DI RUANG STROKE CENTER

RSUD ULIN BANJARMASIN

OLEH :

NAMA : MUHAMMAD RIDHO

NIM : P07120216072

SEMESTER : VIII

PRODI : DIPLOMA IV

KEMENTERIAN KESEHATAN REPUBLIK INDONESIA

POLITEKNIK KESEHATAN BANJARMASIN

JURUSAN KEPERAWATAN PRODI DIV

2021
LEMBAR PENGESAHAN

NAMA : MUHAMMAD RIDHO

NIM : P07120216072

JUDUL : LAPORAN PENDAHULUAN ASUHAN KEPERAWATAN PADA


PASIEN DENGAN STROKE INFARK DI RUANG STROKE CENTER
RS ULIN BANJARMASIN

Mengetahui

Pembimbing Akademik Pembimbing Klinik


LAPORAN PENDAHULUAN
ASUHAN KEPERAWATAN PADA PASIEN DENGAN STROKE INFARK DI
RUANG STROKE CENTER RS ULIN BANJARMASIN

A. PENDAHULUAN
1. Latar Belakang
Stroke adalah infark regional kortikal, subkortikal atau pun infark
regional di batang otak yang terjadi karena kawasan perdarahan atau
penyumbatan suatu arteri sehingga jatah oksigen tidak dapat disampaikan
kebagian otak tertentu. Stroke merupakan penyebab utama kecacatan pada
orang dewasa. Empat juta orang Amerika mengalami defisit neurologi
akibat stroke; dua pertiga dari defisit ini bersifat sedang sampai parah.
Kemungkinan meninggal akibat stroke inisial adalah 30% sampai 35%
dan kemungkinan kecacatan mayor pada orang yang selamat adalah 35%
sampai 40%. Sekitar sepertiga dari semua pasien yang selamat dari stroke
akan mengalami stroke ulangan pada tahun pertama.
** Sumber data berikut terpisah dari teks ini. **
/-- R134 ReadDispatch, R172 ReadLines, R183 ReadSources, and R20's ReadWindows. The target capacity is that of R124 for the
direction of S; of the other direction it is 0, the model's choice (log entry 33). Dispatch shows the ratings and R_plant that it
uses (R112, log entry 39). R53 ReadInventory with the two energies of R43, 0 in UNSEEDED; that they are 0 also in a seeded inventory
while the CRC of ENERGY is bad is read from R192 (log entry 9). R111 ReadMachines and R110 ReadCounters with the EOH and average
load of R108. -/
def Obligations.InventoryMachinesDispatchLinesAnswers : Prop :=
  (∀ s : State,
    exec .readLines s = .next (s.told ⟨.ok, .lines
      { inputs := s.part.lines.inputs.map fun i =>
          { function := i.function, polarity := i.polarity, checkCode := i.checkCode, raw := i.raw, qualified := i.qualified
            active := i.qualified.map (levelActive i.polarity) }
        outputs := s.part.lines.outputs.map fun o =>
          { function := o.function, polarity := o.polarity, asserted := o.asserted
            level := if o.asserted == (o.polarity == .activeHigh) then .high else .low }
        inForce := s.part.constants.sections.lines.good, bypassAllowed := s.part.coolerAllows }⟩) ∧
    (∀ n, n ≤ 23 → exec (.readSources n) s = .next (s.told ⟨.ok, .source (s.part.source n).address (s.part.source n).kind
      (s.part.source n).unit (s.part.source n).state (s.part.source n).held⟩)) ∧
    (∀ n, n > 23 → n ≠ 255 → exec (.readSources n) s = .next (s.told ⟨.argRange, .none⟩)) ∧
    exec (.readSources 255) s = .next (s.told ⟨.ok, .link
      { inForce := s.part.constants.sections.port.good
        entries := s.part.plantLink.sources.map fun e =>
          { address := e.address, kind := e.kind, unit := e.unit, state := e.state, lastSequence := e.lastSequence
            age := e.arrival.map fun a => s.part.time.elapsed - a }
        tStale := [.compressor, .expander, .vessel, .cavern, .gridMeter].map s.part.tStale
        tLost := [.compressor, .expander, .vessel, .cavern, .gridMeter].map s.part.tLost
        orderRepeat := s.part.orderRepeat, orderConfirm := s.part.orderConfirm
        slots := (allMachines.map Dest.machine ++ allVessels.map Dest.vessel).map fun d =>
          { status := (s.part.slot d).status, order := (s.part.slot d).order, sequence := (s.part.slot d).sequence
            lastGiven := (s.part.slot d).lastGiven, confirmMs := (s.part.slot d).confirmTimer.getD 0
            repeatMs := (s.part.slot d).repeatTimer.getD 0, transmissions := (s.part.slot d).transmissions }
        queued := s.part.plantLink.queue.length, waiting := s.part.plantLink.transmitList.length
        framingErrors := s.part.plantLink.framingErrors, drops := s.part.plantLink.drops
        rejects := s.part.plantLink.rejects, duplicates := s.part.plantLink.duplicates }⟩) ∧
    (s.served →
      let committed (m : MachineId) : Nat := if (s.part.mach m).demand = .serve ∧ ((s.part.mach m).state = .starting ∨
        (s.part.mach m).state = .idle ∨ (s.part.mach m).state = .loading ∨ (s.part.mach m).state = .loaded ∨
        (s.part.mach m).state = .unloading) then s.part.dispatchRating m else 0
      exec .readDispatch s = .next (s.told ⟨.ok, .dispatch
        { t0 := s.part.dispatch.t0, up := s.part.dispatch.t0Up, down := s.part.dispatch.t0Down, s := s.part.dispatch.s
          gear := s.part.dispatch.gear, rampStep := max 1 (s.part.dispatchRamp / 2 ^ s.part.dispatch.gear)
          manualTarget := s.part.dispatch.manualTarget, frequency := s.part.dispatch.frequency, meter := s.part.dispatch.meter
          pRes := s.part.dispatch.pRes, f := s.part.dispatch.f, clamp := s.part.dispatch.clamp
          dwellBlocked := s.part.dispatch.dwell.map (·.blocked)
          dwellSeconds := match s.part.dispatch.dwell with | none => 0 | some t => (t.remaining + 999) / 1000
          permitDischarge := s.part.dispatch.permitDischarge, permitCharge := s.part.dispatch.permitCharge
          targetCharge := if s.part.dispatch.s < 0 then s.part.dispatch.s.natAbs + s.part.dispatch.t0Down else 0
          targetDischarge := if 0 < s.part.dispatch.s then s.part.dispatch.s.natAbs + s.part.dispatch.t0Up else 0
          committedCharge := ([.c1, .c2, .c3].map committed).sum, committedDischarge := ([.e1, .e2].map committed).sum
          reserveSum := s.part.dispatch.reserveSum, shortfallSum := s.part.dispatch.shortfallSum
          cycles := s.part.dispatch.cycles, meterLost := s.part.dispatch.meterLost
          startExport := s.part.dispatch.startExport, startImport := s.part.dispatch.startImport
          number := s.part.dispatch.number }⟩)) ∧
    (s.served → exec .readWindows s = .next (s.told ⟨.ok, .windows s.part.schedule.windows⟩))) ∧
  (∀ s : State, s.served →
      let mass (heat per : Nat) : Nat := heat * 10000 / per
      let absent : Prop := s.part.inventory.state = .unseeded ∨ s.part.constants.sections.energy.good = false
      let eDis : Nat := if absent then 0
        else min s.part.inventory.wDis (mass s.part.hFree s.part.hDis) * s.part.yDis / 10000
      let eChg : Nat := if absent then 0
        else if s.part.allocator.bypassPermitted then s.part.inventory.wChg * s.part.yChg / 10000
        else min s.part.inventory.wChg (mass s.part.hRoom s.part.hChg) * s.part.yChg / 10000
      exec .readInventory s = .next (s.told ⟨.ok, .inventory
        { state := s.part.inventory.state, drift := s.part.inventory.drift, m := s.part.inventory.m
          pEst := s.part.inventory.pEst, lastPressure := s.part.inventory.lastPressure
          residual := s.part.inventory.residual, temperature := s.part.inventory.temperature
          mMin := s.part.inventory.mMin, mMax := s.part.inventory.mMax, wDis := s.part.inventory.wDis
          wChg := s.part.inventory.wChg, dischargeMargin := s.part.inventory.dischargeMargin
          chargeMargin := s.part.inventory.chargeMargin, mStep := s.part.inventory.mStep
          pRateDis := s.part.inventory.pRateDis, pRateChg := s.part.inventory.pRateChg, eDis := eDis
          eChg := eChg, hFree := s.part.hFree, hRoom := s.part.hRoom, hHeld := s.part.hHeld
          stored := s.part.inventory.stored }⟩)) ∧
  (∀ s : State, s.served →
      let eoh (m : MachineId) : Nat := (s.part.mach m).counters.runSeconds +
        (s.part.mach m).counters.starts * s.part.startPenalty + (s.part.mach m).counters.trips * s.part.tripPenalty
      exec .readMachines s = .next (s.told ⟨.ok, .machines (allMachines.map fun m =>
        { state := (s.part.mach m).state, adopted := (s.part.mach m).adopted, report := (s.part.mach m).report
          power := (s.part.mach m).power, inlet := (s.part.mach m).inlet, source := (s.part.mach m).source
          demand := (s.part.mach m).demand, phase := (s.part.mach m).phase, setpoint := (s.part.mach m).setpoint
          loadPending := (s.part.mach m).loadPending
          startSeconds := match (s.part.mach m).startTimer with | none => 0 | some ms => (ms + 999) / 1000
          lingerSeconds := match (s.part.mach m).lingerTimer with | none => 0 | some ms => (ms + 999) / 1000
          startFailed := (s.part.mach m).startFailed, controllerTripHanded := (s.part.mach m).controllerTripHanded
          lockoutPending := (s.part.mach m).lockoutPending, stoppedSinceTrip := (s.part.mach m).stoppedSinceTrip
          acknowledged := (s.part.mach m).acknowledged, correcting := (s.part.mach m).correcting
          last := (s.part.mach m).last, eoh := eoh m })⟩) ∧
      exec .readCounters s = .next (s.told ⟨.ok, .counters
        (allMachines.map fun m =>
          { counters := (s.part.mach m).counters, eoh := eoh m
            averageLoad := if (s.part.mach m).counters.loadedSeconds = 0 then 0
              else (s.part.mach m).counters.loadMs / (s.part.mach m).counters.loadedSeconds
            startPenalty := s.part.startPenalty, tripPenalty := s.part.tripPenalty })
        s.part.sequencer.restored s.part.sequencer.lastSave⟩))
Secara umum stroke
dapat dibagi menjadi 2. Pertama stroke iskemik yaitu stroke yang
disebabkan oleh penyumbatan pada pembuluh darah diotak. Kedua stroke
hemoragik yaitu stroke yang disebabkan oleh pecahnya pembuluh darah
di otak. Faktor-faktor resiko stroke antara lain umur, hipertensi, diabetes
mellitus, aterosklerosis, penyakit jantung, merokok dan obat anti hamil2.
Melihat fenomena di atas, stroke merupakan penyakit yang
menjadi momok bagi manusia. Selain itu, stroke menyerang dengan tiba-
tiba. Orang yang menderita stroke sering tidak menyadari bahwa dia
terkena stroke. Tiba-tiba saja, penderita merasakan dan mengalami
kelainan seperti lumpuh pada sebagian sisi tubuhnya, bicara pelo,
pandangan kabur, dan lain sebagainya tergantung bagian otak mana yang
terkena. Oleh karena itu penting bagi kita untuk mempelajari tentang
patofisologi, mekanisme, manifestasi klinis, prosedur diagnostik dan
penatalaksanaan stroke. Karena keterbatasan tempat kali ini penulis hanya
akan membahas patofisiologi dan penatalaksanaan stroke disebabkan
penulis memandang lebih pentingnya membahas masalah tersebut
daripada yang lain. Pertambahan kasus stroke yang tidak diimbangi
dengan perbaikan penatalaksanaan di rumah sakit menyebabkan dalam
dekade terakhir stroke merupakan penyebab kematian nomor 1 di rumah-
rumah sakit di Indonesia (Informasi Rumah Sakit. Depkes RI 1997).
Kematian akibat stroke terutama terjadi pada fase akut dan umumnya
terjadi pada saat penderita sudah berada di rumah sakit. Oleh karena itu
disamping usaha prevensi primer perbaikan penatalaksanaan stroke di
rumah sakit merupakan hal yang harus dilaksanakan.
CVA (Cerebro Vascular Accident) merupakan kelainan fungsi otak
yang timbul mendadak yang disebabkan karena terjadinya gangguan
peredaran darah otak yang dan bisa terjadi pada siapa saja dan kapan saja
dengan gejala-gejala berlangsung selama 24 jam atau lebih yang
menyebabakan cacat berupa kelumpuhan anggota gerak, gangguan bicara,
proses berpikir, daya ingat dan bentuk-bentuk kecacatan lain hingga
menyebabkan kematian (Muttaqin, 2008).
2. Tujuan

1. Untuk mengetahui patofisiologi penyakit stroke.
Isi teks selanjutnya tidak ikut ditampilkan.